The Japanese yen exchange rate against the U.S. dollar has fallen sharply, hitting a new low in the past 24 years. Hsu Wen-hsian, chairman of the Taiwan Machine Tool & Accessories Builders' Association (TMBA), said that the average orders received by machine tool factories have declined by 30% to 40%. Taiwan's machine tool suppliers could face even worse situations as the Japanese Yen, and South Korean Won depreciate even further.
Taiwan Association of Machinery Industry Chairman Larry Wei also said that recently he has heard more and more member manufacturers say that the current situation will lead to clients procuring from Japanese suppliers.

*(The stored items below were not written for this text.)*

theorem test_waits_end : (after (.tsleepTimeout 0) (waiting (.sleep (some 0)))).me.status = .ready ∧
    (after (.instructionFetchReturn 0) (waiting .fetch)).me.status = .ready ∧
    (after (.storeMissReturn 0) (waiting (.storeMiss 0x30000))).me.status = .ready ∧
    (after (.hostWalkReply 0) (waiting (.walk 0x30000))).me.permits = [0x30000] ∧
    (after (.rwaitRelease 0) (waiting (.fill 0))).me.status = .ready ∧
    (after (.reservationGrant 0) (sluicing false)).me.reply = some (.value 2) ∧
    (after (.monitorSluiceGrant 0) (sluicing true)).me.reply = some (.value 2) ∧
    (after (.slotWindowClose 0) closing).me.status = .ready := by decide +kernel

theorem test_async : (after (.asyncTrapDelivery 0) (onMe (fun t => { t with pending := [⟨.acklost, 0x40, 0, .none⟩] }) base)).me.tcause = 8 ∧
    (after (.asyncTrapDelivery 0) (onMe (fun t => { t with pending := [⟨.acklost, 0x40, 0, .none⟩] }) base)).me.tepc = 0x30004 := by decide +kernel

/-- A closed launch of n indexes with one core, of which k have been handed out. -/
def halting (k n : Nat) : Launch :=
  { launchOf 4 0 0 [1, 0x30000, 0, 0, BitVec.ofNat 64 n] with
    closed := true, leader := some 0, counter := k, block := (k, k), members := [0] }

/-- An MXU command of thread 0 that has headed its queue for too long. -/
def late : State := { base.modCore 0 (fun k => { k with
  mxqueue := [⟨6, false, false, 0, 0, 0, 0, 0, 0, 0, 1, 0, 0, 0, 0, 12, 0, 0, 0, false, 0, 0, 0, false, 0, false, 0⟩] }) with
    now := (2 * 1000000 + 10000) * 1000 + 1 }

/-- HaltCompletes: a thread that is done, one with a store still buffered, a launch with an index left, with none and with its
last; for WATCHDOG and UE, an entry that waits for the SFU, an MXU command that is too old, and a FREE thread. -/
theorem witness_HaltCompletes : (waiting .halt).haltReady 0 = true ∧ (waiting .halt).me.pending = [] ∧ (waiting .halt).me.launch = none ∧
    ({ storing 1 with cur := 0 } : State).haltReady 0 = false ∧ (base.thread 9).status = .free ∧ base.waitExpired 0 = false ∧
    base.expires 0 = false ∧ (halting 0 5).takeIndex.isSome = true ∧ (halting 5 5).takeIndex = none ∧
    (halting 0 5).halted + 1 + (halting 0 5).abandoned.length ≠ (halting 0 5).count ∧
    ({ halting 5 5 with halted := 4 } : Launch).halted + 1 + (halting 5 5).abandoned.length = (halting 5 5).count ∧
    base.captureHolds (halting 5 5) = false ∧ base.storesOut (halting 5 5) = false ∧ base.away 0 0 = false ∧
    (late.coreAt 0).mxqueue.map (·.thread) = [0] ∧ late.waitExpired 0 = false ∧ late.entryExpired 0 = false := by decide +kernel

theorem test_halt : (after (.haltComplete 0) (waiting .halt)).me.status = .free ∧
    ((after (.linkRetryFail 9 0x40) base).thread 9).pending = [⟨.ue, 0x40, 0, .link⟩] ∧ (after .halt base).me.status = .blocked .halt 0 := by decide +kernel

/-! Barriers, the Weir, flumes, the reservoir. -/

/-- Domain 0 of die 0: level 2, or 3 at Weir barrier 0 of partition 0, thread 0 of core 0 its only member, generation 3. -/
def domain0 (level : Nat) (arrived : List Nat) : Domain := ⟨level, 1, 0, 1, 1, some 0, none, 3, 3, arrived, [], []⟩

/-- base with domain 0. -/
def barring (level : Nat) (arrived : List Nat) : State :=
  { base with domains := [(0, domain0 level arrived)], weirBars := [(0, ⟨2, 0, 0⟩)] }

/-- A package domain that thread 0 has left for generation 4 before its generation 3 has advanced, with early arrivals. -/
def early (l : List (Nat × Nat)) : State :=
  { barring 3 [] with domains := [(0, { domain0 3 [] with left := [(0, 4)], early := l })], weirBars := [(0, ⟨2, 2, 3⟩)] }

/-- Barriers: a member that has not arrived, in a die and in a package domain below its barrier's count; one that its
generation has resumed; one that has arrived; a thread that is no member; a generation that can complete and one that cannot;
STEP at the launch's step domain. -/
theorem witness_Barriers : (domain0 2 []).member 0 = true ∧ (barring 2 []).me.woke = none ∧
    (barring 2 []).released 0 (domain0 2 []).scope true = true ∧ (barring 3 []).released 0 (domain0 3 []).scope true = true ∧
    (domain0 3 []).gen ≤ (domain0 3 []).nextOf 0 ∧ ((barring 3 []).weirBar ((barring 3 []).weirOf (domain0 3 []))).arrived
      < ((barring 3 []).weirBar ((barring 3 []).weirOf (domain0 3 []))).count ∧
    (onMe (fun t => { t with woke := some (.barrier 0 2) }) (barring 2 [])).me.woke = some (.barrier 0 2) ∧
    (domain0 0 []).member 0 = false ∧ (barring 0 []).wokeFromBarrier 0 = none ∧ 0 ∈ (domain0 2 [0]).arrived ∧ (barring 2 [0]).generationReady 0 = true ∧
    (barring 2 []).generationReady 0 = false ∧ ((barring 2 [0]).domain 0).level ≠ 3 ∧ base.stepDomain 0 = none ∧
    ({ barring 3 [0] with weirBars := [(0, ⟨1, 1, 0⟩)] } : State).generationReady 0 = true ∧
    (({ barring 3 [0] with weirBars := [(0, ⟨1, 1, 0⟩)] } : State).completing 0).Nodup ∧
    ({ domain0 3 [] with left := [(0, 4)] } : Domain).nextOf 0 = 4 ∧ (early []).earlyArrivals (some 0) 0 4 = 0 ∧
    (early [(4, 1), (4, 2)]).earlyArrivals (some 0) 0 4 = 2 ∧ ((early []).weirBar 0).count = 2 ∧
    (domain0 3 []).nextOf 0 = 3 ∧ ({ domain0 3 [] with gen := 4, left := [(0, 3)] } : Domain).nextOf 0 = 3 := by decide +kernel

theorem test_barriers : (after (.bar 0) (barring 2 [])).me.status = .blocked (.barrier 0 3) 0 ∧
    ((after (.bar 0) (barring 3 [])).weirBar 0).arrived = 1 ∧ ((after (.generationComplete 0 0) (barring 2 [0])).domain 0).gen = 4 ∧
    ((after (.bar 0) (onMe (fun t => { t with woke := some (.barrier 0 2) }) (barring 2 []))).domain 0).left = [(0, 3)] ∧
    ((after (.bar 0) (early [])).domain 0).early = [(4, 0)] ∧ ((after (.bar 0) (early [])).domain 0).arrived = [] ∧
    trapOf (.bar 0) (early [(4, 1), (4, 2)]) = (0xF, 0, 0) ∧ trapOf (.bar 0) base = (0xD, 0, 0) ∧ trapOf (.bar 0) (barring 2 [0]) = (0xE, 0, 0) := by decide +kernel

/-- Partition 0 with 4 counters from 8, 2 semaphores from 3, 1 barrier. -/
def weiring : State := { base.modPart 0 (fun q => { q with counters := (8, 4), semaphores := (3, 2), barriers := (0, 1) }) with
  counters := [(11, 5)], sems := [(4, ⟨1, [], []⟩), (3, ⟨0, [9], []⟩)] }

/-- WeirAndDomainWords: the highest index of each allotment and the first one above it; a fresh number; a unit and none; a
waiter; an image of 64 zero bytes at the end of the scratchpad's open part. -/
theorem witness_Weir : (withRegs [(1, 3)] weiring).lookup .weir 0 0 false 0 0 = .fresh ∧
    ({ weiring with windows := [⟨.weir, 0, 0, 7, 0⟩] } : State).lookup .weir weiring.cur weiring.me.reqno false
      (onMe (fun t => { t with again := 1 }) weiring).me.again weiring.now = .stored 7 ∧ weiring.released 0 .pkg true = true ∧
    3 < (weiring.part 0).counters.2 ∧ (weiring.part 0).counters.2 ≤ 4 ∧ 1 < (weiring.part 0).semaphores.2 ∧ 0 < (weiring.sem 4).value ∧
    (weiring.sem 3).value = 0 ∧ (weiring.sem 3).waiting = [9] ∧ (weiring.sem 4).waiting = [] ∧ (weiring.sem 4).value < 2^32 - 1 ∧
    (({ weiring with sems := [(4, ⟨2^32 - 1, [], []⟩)] } : State).sem 4).value = 2^32 - 1 ∧ 0 ∉ (weiring.sem 4).granted ∧ 0 ∉ (weiring.sem 3).waiting ∧ classify (sp 0xF7FC0) = .spad 0xF7FC0 ∧ 0xF7FC0 + 64 ≤ 0xF8000 ∧
    (sp 0xF7FC0).toNat % 8 = 0 ∧ base.poisonedFor 0 (spadKey 0 0xF7FC0) 64 = false ∧ base.overlapBusy 0 (spadKey 0 0xF7FC0) 64 = false ∧
    base.memberWaits 0 = false ∧ (barring 2 [0]).memberWaits 0 = true ∧
    imageOk 0 (3 :: List.replicate 63 0) = false ∧ imageOk (base.part 0).barriers.2 (Memory.readBytes base.mem (spadKey 0 0xF7FC0) 64) = true ∧
    app.me.inh = false := by decide +kernel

He urged the government to consider the seriousness of the depreciation of the Yen because it affects not only the mechanical equipment export situation but also how the New Taiwan dollar exchange rate should fall around 32 yuan for Taiwanese suppliers to profit.
TMBA recently held a board of directors and supervisors meeting, where the topic of the depreciating Japanese yen and the Korean won concerned the majority of the participants. In addition, some manufacturers pointed out that in the recent economic downturn in mainland China, in order to seize orders, even large Japanese lathes and machining center machine manufacturers have begun price-cutting competition, and each piece of equipment saw price slashes of at least RMB20,000.